The Swedish company T-kartor has its origins in Skåne but operates on a global market and makes tourist maps for major cities such as New York, London and Paris. The collaboration between the company and the researchers is valuable for both parties. T-kartor gains access to cartographic knowledge and methods that can lead to innovation of new advanced geographical products. Researchers gain a better understanding of the practical application and the different problems that need to be addressed.

“We collaborate with companies and across different disciplines in academia to both understand what the needs are and to develop new methods based on machine learning,” says Lars Harrie.

Tacit knowledge is heard

During the two years that Rachid Oucheikh will be working on the project, there will not be time to develop practical applications from the theories, but it is still of great value to be able to use modern technology to develop maps in the longer term. Only the City of London has a 100-page document of all the rules governing the design of maps, with instructions of various kinds based on numerous user tests. Often experienced cartographers have this kind of tacit knowledge intuitively but it is difficult to translate into formalised knowledge. Machine learning can provide answers to this by studying large sets of well-designed maps.

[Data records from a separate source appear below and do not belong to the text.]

-- ==== Sys2Proof/Machine/Core.lean ====
section
/-! DEFINITION. The machine that the host runs. -/

def Sys2Proof.core : Host.Core :=
  { State := Sys2Proof.Machine.State, Fault := Sys2Proof.Machine.Fault, Refusal := Sys2Proof.Machine.Refusal,
    step := Sys2Proof.Machine.step, reset := Sys2Proof.Machine.State.reset }
end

“It’s common to get what we call hidden knowledge using applied AI,” says Rachid Oucheikh, who has two previous postdoctoral positions behind him in Norway and in Jönköping, where he specialised in self-driving vehicles.

Information management in urban maps is a rather unexplored field in terms of machine learning application and the intention is to share results and insights as open source code for others to use and refine.

“Although we are collaborating with a company, they are not the only ones to benefit from our project. We hope to contribute to new open tools that can be used by many and that can reduce costs overall,” concludes Lars Harrie.

If better map information also leads to reduced environmental impact as more people choose to walk in big cities thanks to better guidance – that’s an added bonus to hope for.